Retrying to send message
Chris Angelico
rosuav at gmail.com
Wed Jun 3 09:29:02 EDT 2015
On Wed, Jun 3, 2015 at 10:27 PM, Cecil Westerhof <Cecil at decebal.nl> wrote:
> def send_message(account_id, message, max_tries, terminate_program):
> error_msg = 'Something went wrong with: ' + message
> not_send = True
> tries = 0
> while not_send:
> try:
> Core().update_status(account_id, message)
> except libturpial.exceptions.ServiceOverCapacity:
> tries += 1
> print('Tried to send it {0} times'.format(tries))
> if tries >= max_tries:
> terminate_program(error_msg)
> time.sleep(60)
> except:
> terminate_program(error_msg)
> else:
> not_send = False
>
> Is this a reasonable way to implement this, or is another way better?
> Well, maybe the timeout should be a parameter also. ;-)
I'd skip the not_send flag and do the logic thusly:
while True:
try:
update_status as above
break
except ServiceOverCapacity:
as above
And I'd also skip the bare except clause.

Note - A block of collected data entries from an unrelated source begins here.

/-- R30, R181: after reset KEYVALID is 0, no command is in progress and no response is pending; block commands of legal
length answer KeyNotLoaded (R183). -/
def Obligations.ResetLeavesNoKey : Prop :=
  State.reset.keyValid = false ∧ State.reset.inbox = [] ∧ State.reset.outbox = [] ∧
  ∀ b : Block,
    exec (.encblk b.toList) State.reset = .next { State.reset with outbox := [[0x07, 0x00, 0x00]] } ∧
    exec (.decblk b.toList) State.reset = .next { State.reset with outbox := [[0x07, 0x00, 0x00]] }

/-- R180, R181: a reset between commands clears KEYVALID, leaves no response pending, and leaves what the host does next
as it was. -/
def Obligations.ResetEventClearsTheKey : Prop :=
  ∀ (s : State) (rest : List HostEvent), s.inbox = .reset :: rest →
    ∃ t : State, step s = .next t ∧ t.keyValid = false ∧ t.outbox = [] ∧ t.inbox = rest

/-- R30, U2, U7: while KEYVALID is 0 the contents of the seven tables cannot be observed: two cores that differ only in
them give the same responses for as long as they run, or stop for the same reason. -/
def Obligations.UnspecifiedTablesAreUnobservable : Prop :=
  ∀ (n : Nat) (s : State) (km' : KeyMaterial), s.keyValid = false →
    observe (core.run n s) = observe (core.run n ({ s with km := km' } : State))

/-! ## The host Codec -/

/-- R131: padInput appends P = 16 - (len mod 16) bytes of value P, always 1 to 16 of them. -/
def Obligations.PadInputAppendsThePad : Prop :=
  ∀ m : List Byte, ∃ n : Nat, n = 16 - m.length % 16 ∧ 1 ≤ n ∧ n ≤ 16 ∧
    padInput m = m ++ List.replicate n (BitVec.ofNat 8 n) ∧
    (padInput m).length % 16 = 0 ∧ 16 ≤ (padInput m).length

/-- R132: removePadding fails with EmptyInput on nothing, with InvalidPadding when the last byte P is over 16 or over the
length, and else drops the last P bytes without looking at the others. -/
def Obligations.RemovePaddingReadsTheLastByte : Prop :=
  removePadding [] = .error .emptyInput ∧
  ∀ (d : List Byte) (p : Byte),
    (p.toNat > 16 ∨ p.toNat > d.length + 1 → removePadding (d ++ [p]) = .error .invalidPadding) ∧
    (p.toNat ≤ 16 → p.toNat ≤ d.length + 1 →
      removePadding (d ++ [p]) = .ok ((d ++ [p]).take (d.length + 1 - p.toNat)))

/-- R138: removePadding undoes padInput. -/
def Obligations.RemovePaddingUndoesPadInput : Prop :=
  ∀ m : List Byte, removePadding (padInput m) = .ok m

/-- R133, R118: encrypt pads, splits into 16-byte blocks, has each encrypted on its own and concatenates in order;
without a key it fails with KeyNotLoaded and returns nothing. -/
def Obligations.EncryptIsBlockwise : Prop :=
  (∀ (s : State) (m : List Byte), s.keyValid = true → tablesInvertible s.km = true →
    ∃ (bs : List Block) (t : State), padInput m = (bs.map Vector.toList).flatten ∧
      hostEncrypt m s = .next (.ok (bs.map fun b => (encryptBlock s.km b).toList).flatten, t) ∧
      t.km = s.km ∧ t.keyValid = true ∧
      ((bs.map fun b => (encryptBlock s.km b).toList).flatten).length = m.length + 16 - m.length % 16) ∧
  (∀ (s : State) (m : List Byte), s.keyValid = false →
    ∃ t : State, hostEncrypt m s = .next (.error .keyNotLoaded, t) ∧ t.km = s.km ∧ t.keyValid = false)

/-- R134: decrypt fails with InvalidCiphertextSize before any DECBLK, or has each block decrypted and removes the padding
once, at the end; without a key the first DECBLK fails and nothing is returned. -/
def Obligations.DecryptIsBlockwise : Prop :=
  (∀ (s : State) (c : List Byte), c.length % 16 ≠ 0 →
    hostDecrypt c s = .next (.error .invalidCiphertextSize, s)) ∧
  (∀ (s : State) (bs : List Block), s.keyValid = true → tablesInvertible s.km = true →
    ∃ t : State, hostDecrypt (bs.map Vector.toList).flatten s =
      .next (removePadding (bs.map fun b => (decryptBlock s.km b).toList).flatten, t) ∧
      t.km = s.km ∧ t.keyValid = true) ∧
  (∀ (s : State) (b : Block) (bs : List Block), s.keyValid = false →
    ∃ t : State, hostDecrypt ((b :: bs).map Vector.toList).flatten s = .next (.error .keyNotLoaded, t) ∧
      t.km = s.km ∧ t.keyValid = false)
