-- ==== Sys2Proof/Machine/Regs.lean ====
section
/-!
DEFINITION. The register map of the TH96: every field of every register table of spec/02 to spec/19, with its lane-map
address (R26: lane blocks from 0x4000_0000, the adopted companion from 0x4800_0000, the witness from 0x4C00_0000), its
bit range, its reset value and its access type (R8). A register array takes its index first; a field that stands once
per element inside a word (a bit array, a nibble array) takes that element's number as its last argument.
A reserved field has no entry: it reads 0 and a write to it has no effect (R8).
-/
namespace Sys2Proof.Machine

/-- The access types of R8. -/
inductive Acc where
  | rw | ro | w1c | w1s | wo | rwl
deriving DecidableEq, Repr

/-- One register field: the address of its register, its bit range `[hi:lo]`, its reset value, its access type. -/
structure Fld where
  addr  : Nat
  hi    : Nat
  lo    : Nat
  reset : Nat
  acc   : Acc
deriving DecidableEq, Repr
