/-- The Jaloft upper layer of one lane (R218 to R259). -/
structure Fab where
  /-- Full cycle number of the running cycle. -/
  cycle    : Nat := 0
  /-- Sync deviations of the cycle by RX SYNC slot, on X and on Y, in tick/32 (R225). -/
  devX     : Sp Int := []
  devY     : Sp Int := []
  sentSync : Bool := false
  missed   : Nat := 0
  corrDone : Bool := false
  /-- Listen timer start, first cycle of an attempt, backoff and hold-off starts (R243). -/
  listenAt : Nat := 0
  csFrom   : Option Nat := none
  backAt   : Nat := 0
  holdAt   : Nat := 0
  /-- A LOST decision or a membership stop since the node last entered CS_SEND or ACTIVE (R238). -/
  lost     : Bool := false
  /-- Observation in INTEG (R246, R247). -/
  adopted  : Nat := 0
  obsFrom  : Nat := 0
  slewing  : Bool := false
  syncSeen : Bool := false
  syncViol : Bool := false
  corrOk   : Bool := false
  badRun   : Nat := 0
  noSync   : Nat := 0
  /-- Slots accepted this cycle as 2 × slot + network, and the first payload accepted in each (R226, R228). -/
  accepted : List Nat := []
  payloads : Sp (List Byte) := []
  /-- DATA_ACT slots of this cycle that brought their task a source event (R222, R482). -/
  acts     : List Nat := []
  /-- Nodes accepted in the running cycle and the latest membership vector (R249). -/
  heard    : List Nat := []
  vector   : List Nat := []
  sentTT   : Bool := false
  sentPrev : Bool := false
  judged   : Bool := true
  /-- Siblings whose frame was accepted in the running and in the latest cycle: bits for CA, CB, CC (R250). -/
  sibNow   : Nat := 0
  sibPrev  : Nat := 0
  spares   : Sp SpareView := []
  claims   : Sp Claim := []
  /-- Cycles in a row that judge the networks (R256): quiet, good, frames accepted this cycle. -/
  quietX   : Nat := 0
  quietY   : Nat := 0
  goodX    : Nat := 0
  goodY    : Nat := 0
  cntX     : Nat := 0
  cntY     : Nat := 0
  /-- FABRIC_OUT released by each task, how often, and the count each TX slot last sent (R232). -/
  fabOut   : Sp (List Byte) := []
  relCnt   : Sp Nat := []
  usedCnt  : Sp Nat := []
  /-- ET frames held, oldest first, and frames sent this cycle (R237). -/
  etq      : List EtFrame := []
  etSent   : Nat := 0
  status   : Sp StatRec := []
  /-- The records accepted in the latest complete cycle (R273, R274). -/
  statusPrev : Sp StatRec := []
  /-- A setpoint was accepted in the setpoint slot of this cycle (R103). -/
  spSeen   : Bool := false
  /-- The setpoint slot of this cycle is over (R103). -/
  spOver   : Bool := false
  /-- TX slots of this cycle that have passed (R230). -/
  txDone   : List Nat := []
deriving DecidableEq, Repr

/-- A word of a packing queue (R349). -/
structure FqWord where
  gap   : Bool
  start : Bool
  last  : Bool
  cnt   : Nat
  data  : Nat
deriving DecidableEq, Repr

/-- One packing queue (R349 to R354). -/
structure Fq where
  words   : List FqWord := []
  /-- Bytes in the packing register, and whether an item is open in the queue. -/
  pack    : List Byte := []
  inItem  : Bool := false
  /-- The first word of the open item has not been written yet. -/
  first   : Bool := true
  /-- When its latest byte arrived (R353). -/
  lastAt  : Nat := 0
  /-- The producer's current item is discarded up to its next start. -/
  skip    : Bool := false
  /-- A gap marker waits: its cause and count. -/
  gapPend : Option (Nat × Nat) := none
deriving DecidableEq, Repr

/-- The lower fabric layer of one companion (R212 to R235, R257 to R259). -/
structure Lower where
  /-- The schedule table, as 64-bit entries by slot (R219). -/
  table    : Sp Nat := []
  /-- Window violations by 2 × node + network (R227). -/
  winviol  : Sp Nat := []
  keys     : Sp (BitVec 128) := []
  /-- Candidate values sent by the lane and staged FABRIC_OUTs (R91, R95). -/
  candVal  : Sp Dword := []
  candDepth : Nat := 0
  staged   : Sp (List Byte) := []
  /-- Command classes the lane has marked legal (R99), as a list of class values. -/
  legal    : List Nat := []
  /-- The latest frames started, newest first (R230, R235). -/
  tx       : List TxFrame := []
  /-- The instants of the model's clock, in tenths of a tick, from which each port may start its next frame: 12 byte times
  after the end of its latest (R212). -/
  freeX    : Nat := 0
  freeY    : Nat := 0
  queues   : Sp Fq := []
  /-- Correction not yet applied, in tick/32 (R225, R130). -/
  slew     : Int := 0
  /-- Rate correction in force, in ppb, and the fraction not yet applied (R225). -/
  rate     : Int := 0
  frac     : Int := 0
  /-- A correction and a rate computed and not yet in force: from the next cycle start (R225). -/
  nextCorr : Int := 0
  nextRate : Option Int := none
  /-- T_corr is still the time restored at the latest wake: no fabric time was adopted since (R372). -/
  restored : Bool := false
deriving DecidableEq, Repr


/-! ### Host rings and the remote window protocol (R298 to R328) -/

/-- What an RWP request is for (R310): the RCA read, a fetch of command descriptors, a descriptor write, a device-word
write. -/
inductive ReqFor where
  | rca
  | fetch (ring : Nat) (idx : Nat) (n : Nat)
  | desc (ring : Nat) (idx : Nat)
  | devWord (ring : Nat) (idx : Nat)
deriving DecidableEq, Repr

/-- An RWP request of a lane (R307 to R310). -/
structure Req where
  what : ReqFor
  addr : Nat
  len  : Nat
  data : List Byte := []
  tag  : Nat := 0
  try_ : Nat := 0
  /-- Full cycle number of the latest send. -/
  sent : Nat := 0
  gen  : Nat := 0
deriving DecidableEq, Repr

/-- A fetched command descriptor (R314) with its ring and the generation it was fetched under. -/
structure Cmd where
  ring : Nat
  gen  : Nat
  idx  : Nat
  raw  : List Byte
deriving DecidableEq, Repr

/-- A READ_REGS command that waits for the end of a witness access (R29, R319): the bytes read so far, the mask of the words
not read, the number and address of the word it waits for, the addresses after it, and the instant the access began. -/
structure RegsRead where
  cmd   : Cmd
  bytes : List Byte
  mask  : Nat
  word  : Nat
  addr  : Nat
  left  : List Nat
  at_   : Nat
deriving DecidableEq, Repr

/-- A forwarded APP command (R323). -/
structure AppCmd where
  ring   : Nat
  gen    : Nat
  opcode : Nat
  flags  : Nat
  seq    : Nat
  tag    : List Byte
  args   : List Byte
  src    : LaneId
  tApp   : Nat
  /-- The forward reached this lane after T_app (R323). -/
  late   : Bool := false
deriving DecidableEq, Repr

/-- The command block of R320 in force, and the tasks that have not yet seen it as NEW. -/
structure CmdBlock where
  seq    : Nat := 0
  opcode : Nat := 0
  ring   : Nat := 0
  args   : List Byte := []
  newFor : Nat := 0
  tApp   : Nat := 0
deriving DecidableEq, Repr

/-- An APP command that a lane applies at its next activation, or has applied. -/
structure AppDue where
  app  : AppCmd
  cmd  : Option Cmd := none
  key  : Option Nat := none
deriving DecidableEq, Repr

/-- A completion that is decided and not yet acknowledged (R321, R324, R327): the ring and index of its command, and its
CPLQ index. -/
structure Cpl where
  ring   : Nat
  cmdIdx : Nat
  idx    : Nat
deriving DecidableEq, Repr

/-- The ring engine of one lane. -/
structure RingEng where
  out     : List Req := []
  /-- Requests that wait to be sent, oldest first. -/
  wait    : List Req := []
  /-- Fetched command descriptors not decided, oldest first (R321, R327). -/
  cmds    : List Cmd := []
  /-- Expected CMD_SEQ of each CMDQ; none before the first descriptor (R322). -/
  expect  : Sp Nat := []
  /-- CMDQs whose commands a new serving lane resumes (R325), and whether the next RCA read sets its indices. -/
  resume  : Sp Bool := []
  joining : Bool := true
  /-- The APP command forwarded and not yet decided at T_app (R321, R323). -/
  app     : Option (Cmd × AppCmd) := none
  /-- APP commands whose T_app has passed: their command in the serving lane, and the SAMPLE_TIME of the first activation
  that has seen them as NEW (R315, R320, R323, R324). -/
  due     : List AppDue := []
  /-- A POWER_REQ under vote, and one whose completion must be acknowledged before the entry (R324, R362). -/
  power   : Option Cmd := none
  /-- A READ_REGS command that waits for a witness access to end (R29). -/
  regsRd  : Option RegsRead := none
  /-- Completions not acknowledged. -/
  cpls    : List Cpl := []
  /-- Doorbell indices last accepted: the consumer's for the rings the device writes, the producer's of each CMDQ (R302). -/
  host    : Sp Nat := []
  /-- Index of each CMDQ up to which fetches have been sent. -/
  fetched : Sp Nat := []
  /-- Descriptor writes not yet covered by an acknowledged device word (R303, R311), and those that wait for a
  generation change to settle, by ring. -/
  uncov   : List Req := []
  redo    : Sp (List Req) := []
  /-- Device words last sent, by ring (R311, R325). -/
  words   : Sp Nat := []
  /-- The cycle of the latest poll, and an extra read that a WAKE_DB frame asked for (R305, R306). -/
  polled  : Option Nat := none
  extra   : Option Nat := none
  /-- Reference time of the latest accepted response (R310). -/
  lastRsp : Nat := 0
  block   : CmdBlock := {}
  /-- The command block before it, which a task sees until its first activation from T_app on (R320). -/
  prevBlk : CmdBlock := {}
  /-- Address and length of the latest ended request of each tag (R309). -/
  ended   : Sp (Nat × Nat) := []
  /-- APPLY_TIME recorded with the last applied command of each CMDQ (R325). -/
  applyT  : Sp Nat := []
  /-- Forwards received and waiting for their T_app (R323). -/
  fwd     : List AppCmd := []
deriving DecidableEq, Repr

/-! ### Start, wear, life cycle and power (R357 to R427) -/

/-- The fuses of a lane (R376, R414, R418): the five life-cycle bits, device UID, root slots by their hash, revoked
slots, rollback counter, stepping, and repairs blown under R384. -/
structure Fuses where
  life    : Nat := 1
  uid     : Nat := 0
  rot     : Sp Nat := []
  revoked : Nat := 0
  svn     : Nat := 0
  stepL   : Nat := 2
  stepN   : Nat := 0
  repairs : RegMap := []
  /-- The two copies of a fuse word disagree, as the latest fuse load found (R376). -/
  bad     : Bool := false
deriving DecidableEq, Repr

/-- The wear record (R398): fields of the lane and of its companion that it reloads, slice baselines, and the service
clock in whole hours, in weighted hours (units of 2^-20 h), and the epoch of its latest unknown gap (R400). -/
structure WearRec where
  gen      : Nat := 0
  regs     : RegMap := []
  comp     : RegMap := []
  base     : Sp Nat := []
  hours    : Nat := 0
  weighted : Nat := 0
  gap      : Option Nat := none
  sectors  : Sp Nat := []
deriving DecidableEq, Repr

/-- The MRAM of a lane besides its capsules and journal (R395 to R398): image slots as words by slot × 98,304 + word,
wrapped fabric keys, the wear record in use and its two copies, and the age of what R413 refreshes. -/
structure Mram where
  img      : Sp Nat := []
  /-- Image slots whose region was lost (R397). -/
  imgLost  : Nat := 0
  keys     : Sp (BitVec 128) := []
  wear     : WearRec := {}
  copies   : Sp WearRec := []
  /-- A change not yet written, and since when (R398). -/
  dirty    : Option Nat := none
  trimsLost : Bool := false
  /-- Copies of the wear record whose sectors are lost, a bit each (R397). -/
  wearLost : Nat := 0
  /-- Words, by offset / 8, that a move to a spare sector copied as poisoned (R396). -/
  poison   : List Nat := []
  /-- Words corrected since the latest refresh, by logical sector (R396). -/
  corr     : Sp (List Nat) := []
  pageLost : Sp Bool := []
  /-- Service clock in hours at the latest write of the image slots (0, 1) and the trims (2), and the epoch. -/
  wroteAt  : Sp Nat := []
  wroteEp  : Sp Nat := []
  /-- The item a refresh rewrites and its sectors done (R413). -/
  refresh  : Option (Nat × Nat) := none
  stepAt   : Nat := 0
  /-- Image write in progress (R422). -/
  writing  : Bool := false
deriving DecidableEq, Repr

/-- How far a lane's start has come (R375): t_S of the attempt and of the first attempt, and the steps done. -/
structure StartSt where
  tS      : Option Nat := none
  tS0     : Option Nat := none
  mbist   : Bool := false
  mbistAt : Nat := 0
  init    : Bool := false
  reqAt   : Option Nat := none
  slotAt  : Option Nat := none
  lbist   : Bool := false
  /-- The injection test passed and READY waits for the hold-up charge (R463). -/
  inj     : Bool := false
  witless : Bool := false
  /-- Bring-in or proof of lane D: 0 none, 1 PROOF, 2 BRING_IN. -/
  purpose : Nat := 0
  /-- The lane counted at t_D (R389, R391). -/
  counted : Bool := false
  /-- Setup of the image in use, and its security version (R421). -/
  img     : Option Setup := none
  svn     : Nat := 0
  /-- Instant at which continuous clean ACTIVE operation began (R387). -/
  cleanAt : Option Nat := none
deriving DecidableEq, Repr

/-- Life-cycle and debug state of a lane (R417, R423, R427). -/
structure Sec where
  certAt   : Option Nat := none
  submitAt : Option Nat := none
  /-- Debug nonces loaded so far, whether the present one has been used, and the end of the open session. -/
  nonces   : Nat := 0
  used     : Bool := true
  ends     : Option Nat := none
deriving DecidableEq, Repr

/-- The TAP of a lane (R425): instruction loaded, boundary register, and what the selected data register held as the instruction
was loaded. -/
structure Tap where
  ir    : Nat := 2
  bsr   : Nat := 0
  dr    : Nat := 0
deriving DecidableEq, Repr

/-- The latest access at a lane's service SPI port (R433, R434): its status byte once it ended, and its data. -/
structure SpiSt where
  status : Option Nat := none
  data   : Nat := 0
deriving DecidableEq, Repr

If you get any sort of
exception, whether it's a bug, a failure from libturpial, a network
error, or anything else, your code will just terminate with a bland
and useless message. Much better to simply let the exception bubble
up.
> Also the documentation of time.sleep says:
> The actual suspension time may be less than that requested because
> any caught signal will terminate the sleep() following execution
> of that signal’s catching routine.
>
> My program does not much else as sending the message. So I think it is
> not necessary to cover for this possibility. Are I assuming to much?
I wouldn't worry too much about a signal cutting your sleep short; it
doesn't look to me as if "exactly sixty seconds" is all that crucial
here. If your program sleeps for 42.645 seconds and then gets woken up
by a signal, and you retry a bit sooner than you otherwise would have,
is it going to break anything? If not, just ignore that possibility.